:: Records provided

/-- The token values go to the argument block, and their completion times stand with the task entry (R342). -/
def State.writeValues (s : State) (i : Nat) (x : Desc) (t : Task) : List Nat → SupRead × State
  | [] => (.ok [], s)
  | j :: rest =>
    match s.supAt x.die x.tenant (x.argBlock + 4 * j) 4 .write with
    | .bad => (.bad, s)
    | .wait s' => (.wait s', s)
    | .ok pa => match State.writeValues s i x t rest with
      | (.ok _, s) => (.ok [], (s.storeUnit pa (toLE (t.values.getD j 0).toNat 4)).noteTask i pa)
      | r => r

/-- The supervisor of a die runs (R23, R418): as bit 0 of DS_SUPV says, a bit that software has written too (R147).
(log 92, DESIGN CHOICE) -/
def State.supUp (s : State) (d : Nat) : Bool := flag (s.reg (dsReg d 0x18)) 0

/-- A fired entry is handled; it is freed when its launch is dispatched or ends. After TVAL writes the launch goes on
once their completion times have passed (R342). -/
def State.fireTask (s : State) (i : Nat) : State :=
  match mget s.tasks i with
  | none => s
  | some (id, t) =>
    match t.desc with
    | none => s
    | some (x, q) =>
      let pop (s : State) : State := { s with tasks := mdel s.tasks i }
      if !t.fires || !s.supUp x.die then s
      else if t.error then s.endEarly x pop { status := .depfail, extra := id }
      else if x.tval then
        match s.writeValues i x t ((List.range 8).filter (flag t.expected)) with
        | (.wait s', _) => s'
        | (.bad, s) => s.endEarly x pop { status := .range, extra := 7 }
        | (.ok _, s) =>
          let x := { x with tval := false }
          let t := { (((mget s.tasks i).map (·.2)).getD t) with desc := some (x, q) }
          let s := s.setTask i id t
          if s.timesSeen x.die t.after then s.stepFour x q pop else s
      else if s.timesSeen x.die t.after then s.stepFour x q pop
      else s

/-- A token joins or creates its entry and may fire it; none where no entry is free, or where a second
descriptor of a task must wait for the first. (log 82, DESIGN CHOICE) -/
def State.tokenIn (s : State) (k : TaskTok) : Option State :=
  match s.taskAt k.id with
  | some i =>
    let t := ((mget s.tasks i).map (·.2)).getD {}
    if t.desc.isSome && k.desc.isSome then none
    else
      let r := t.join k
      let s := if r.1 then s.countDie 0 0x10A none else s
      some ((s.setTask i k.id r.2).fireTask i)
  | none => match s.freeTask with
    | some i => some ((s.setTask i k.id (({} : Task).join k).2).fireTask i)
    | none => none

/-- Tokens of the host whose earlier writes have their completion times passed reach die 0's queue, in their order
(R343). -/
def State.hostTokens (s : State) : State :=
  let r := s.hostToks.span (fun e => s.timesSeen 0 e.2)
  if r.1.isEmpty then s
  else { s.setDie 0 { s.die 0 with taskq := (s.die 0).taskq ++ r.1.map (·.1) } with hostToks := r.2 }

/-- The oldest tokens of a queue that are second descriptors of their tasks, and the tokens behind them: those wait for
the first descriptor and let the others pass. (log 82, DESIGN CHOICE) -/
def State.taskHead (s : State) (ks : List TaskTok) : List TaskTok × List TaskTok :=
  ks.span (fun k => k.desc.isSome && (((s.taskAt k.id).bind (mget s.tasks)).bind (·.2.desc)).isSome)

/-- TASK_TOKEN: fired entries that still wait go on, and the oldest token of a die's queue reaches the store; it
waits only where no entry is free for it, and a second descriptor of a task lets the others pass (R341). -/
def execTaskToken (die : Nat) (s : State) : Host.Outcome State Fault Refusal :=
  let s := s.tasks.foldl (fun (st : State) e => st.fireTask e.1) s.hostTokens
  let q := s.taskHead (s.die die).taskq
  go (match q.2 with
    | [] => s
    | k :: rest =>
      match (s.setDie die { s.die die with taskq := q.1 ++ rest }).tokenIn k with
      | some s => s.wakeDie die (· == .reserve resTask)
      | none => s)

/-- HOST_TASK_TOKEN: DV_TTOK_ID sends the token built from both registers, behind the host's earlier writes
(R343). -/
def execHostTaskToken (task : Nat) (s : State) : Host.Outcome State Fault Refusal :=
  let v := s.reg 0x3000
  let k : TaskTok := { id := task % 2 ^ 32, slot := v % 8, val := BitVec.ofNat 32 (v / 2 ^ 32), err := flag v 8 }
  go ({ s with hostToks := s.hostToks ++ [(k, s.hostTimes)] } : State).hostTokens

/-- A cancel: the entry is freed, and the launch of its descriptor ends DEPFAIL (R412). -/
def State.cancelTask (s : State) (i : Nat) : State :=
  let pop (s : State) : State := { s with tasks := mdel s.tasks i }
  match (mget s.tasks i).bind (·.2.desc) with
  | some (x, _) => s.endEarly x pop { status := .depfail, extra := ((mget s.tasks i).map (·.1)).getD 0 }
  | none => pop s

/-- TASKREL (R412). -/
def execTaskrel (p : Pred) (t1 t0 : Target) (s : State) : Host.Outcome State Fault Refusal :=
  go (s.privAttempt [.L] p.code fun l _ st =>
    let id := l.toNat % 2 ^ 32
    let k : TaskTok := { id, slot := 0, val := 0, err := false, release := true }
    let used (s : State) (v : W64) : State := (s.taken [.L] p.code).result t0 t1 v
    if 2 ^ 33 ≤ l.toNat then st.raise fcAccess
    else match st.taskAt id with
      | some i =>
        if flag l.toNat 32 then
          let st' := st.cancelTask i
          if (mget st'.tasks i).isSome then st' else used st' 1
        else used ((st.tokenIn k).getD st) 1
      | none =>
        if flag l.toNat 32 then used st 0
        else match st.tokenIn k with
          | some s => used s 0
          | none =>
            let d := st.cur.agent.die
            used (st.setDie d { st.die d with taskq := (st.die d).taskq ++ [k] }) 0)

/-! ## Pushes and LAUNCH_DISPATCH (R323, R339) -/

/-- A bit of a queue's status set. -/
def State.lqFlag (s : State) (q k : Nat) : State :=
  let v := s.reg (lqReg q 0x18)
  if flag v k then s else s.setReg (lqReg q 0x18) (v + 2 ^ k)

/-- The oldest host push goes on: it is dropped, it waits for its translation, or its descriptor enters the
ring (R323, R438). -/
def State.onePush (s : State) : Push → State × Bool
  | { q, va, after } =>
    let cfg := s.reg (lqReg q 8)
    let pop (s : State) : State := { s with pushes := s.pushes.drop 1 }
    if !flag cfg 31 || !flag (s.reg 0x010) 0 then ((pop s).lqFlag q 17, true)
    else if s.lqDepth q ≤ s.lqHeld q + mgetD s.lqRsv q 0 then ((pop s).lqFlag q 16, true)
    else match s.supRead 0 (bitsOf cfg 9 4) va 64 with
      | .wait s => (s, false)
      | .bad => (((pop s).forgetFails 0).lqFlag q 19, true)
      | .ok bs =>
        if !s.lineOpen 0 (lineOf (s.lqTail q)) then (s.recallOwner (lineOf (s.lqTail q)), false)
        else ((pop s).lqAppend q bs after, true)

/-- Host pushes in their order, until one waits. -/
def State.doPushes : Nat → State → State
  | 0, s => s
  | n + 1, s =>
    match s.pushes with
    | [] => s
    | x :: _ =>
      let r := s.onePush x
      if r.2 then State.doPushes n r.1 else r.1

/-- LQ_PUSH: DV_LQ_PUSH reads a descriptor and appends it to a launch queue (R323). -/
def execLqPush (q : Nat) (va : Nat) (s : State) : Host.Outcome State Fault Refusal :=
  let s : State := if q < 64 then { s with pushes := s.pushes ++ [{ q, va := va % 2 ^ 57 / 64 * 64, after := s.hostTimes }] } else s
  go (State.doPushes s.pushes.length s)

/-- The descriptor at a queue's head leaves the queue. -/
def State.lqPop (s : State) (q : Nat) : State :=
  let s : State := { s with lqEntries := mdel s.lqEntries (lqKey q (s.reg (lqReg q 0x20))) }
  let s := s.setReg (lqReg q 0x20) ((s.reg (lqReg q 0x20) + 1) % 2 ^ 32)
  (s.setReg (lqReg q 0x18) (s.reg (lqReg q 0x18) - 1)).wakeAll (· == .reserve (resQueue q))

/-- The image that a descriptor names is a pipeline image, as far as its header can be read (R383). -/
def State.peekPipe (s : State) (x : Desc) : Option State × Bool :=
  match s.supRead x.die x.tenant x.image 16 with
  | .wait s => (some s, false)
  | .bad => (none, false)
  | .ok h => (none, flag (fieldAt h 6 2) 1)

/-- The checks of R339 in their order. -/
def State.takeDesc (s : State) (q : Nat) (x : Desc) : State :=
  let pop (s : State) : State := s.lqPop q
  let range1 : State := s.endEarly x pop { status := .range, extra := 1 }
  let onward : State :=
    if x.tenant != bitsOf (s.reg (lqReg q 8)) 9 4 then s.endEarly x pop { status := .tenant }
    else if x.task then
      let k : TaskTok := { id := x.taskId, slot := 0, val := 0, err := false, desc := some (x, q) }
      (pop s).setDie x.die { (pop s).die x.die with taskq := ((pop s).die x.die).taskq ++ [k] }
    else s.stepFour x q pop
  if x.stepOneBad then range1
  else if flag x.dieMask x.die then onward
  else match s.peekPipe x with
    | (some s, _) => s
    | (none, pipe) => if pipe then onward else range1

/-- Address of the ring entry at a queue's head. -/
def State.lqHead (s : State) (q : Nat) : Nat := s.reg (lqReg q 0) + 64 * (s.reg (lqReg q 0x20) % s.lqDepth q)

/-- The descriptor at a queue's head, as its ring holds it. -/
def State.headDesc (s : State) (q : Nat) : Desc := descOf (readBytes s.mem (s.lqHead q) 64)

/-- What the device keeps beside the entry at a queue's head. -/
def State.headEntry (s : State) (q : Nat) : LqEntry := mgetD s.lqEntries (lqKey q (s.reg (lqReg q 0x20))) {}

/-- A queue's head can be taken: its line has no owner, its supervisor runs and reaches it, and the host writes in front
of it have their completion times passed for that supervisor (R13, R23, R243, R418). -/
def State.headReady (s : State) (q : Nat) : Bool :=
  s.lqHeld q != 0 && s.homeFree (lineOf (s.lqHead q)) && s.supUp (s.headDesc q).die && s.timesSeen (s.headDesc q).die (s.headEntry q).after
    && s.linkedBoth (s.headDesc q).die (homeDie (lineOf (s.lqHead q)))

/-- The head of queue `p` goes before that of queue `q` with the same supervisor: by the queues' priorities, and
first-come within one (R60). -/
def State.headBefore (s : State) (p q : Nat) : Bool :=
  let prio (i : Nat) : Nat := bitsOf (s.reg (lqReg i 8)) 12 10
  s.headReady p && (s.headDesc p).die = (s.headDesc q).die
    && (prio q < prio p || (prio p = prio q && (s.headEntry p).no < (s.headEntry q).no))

::::

▶ **How to complete this task**:
Transcribe the records above exactly, beginning at the line that contains "if t.desc.isSome &&" and ending with the line that contains "Task).join k).2).fireTask i)", both included, and nothing else.

▶ **Solution for this task**:
    if t.desc.isSome && k.desc.isSome then none
    else
      let r := t.join k
      let s := if r.1 then s.countDie 0 0x10A none else s
      some ((s.setTask i k.id r.2).fireTask i)
  | none => match s.freeTask with
    | some i => some ((s.setTask i k.id (({} : Task).join k).2).fireTask i)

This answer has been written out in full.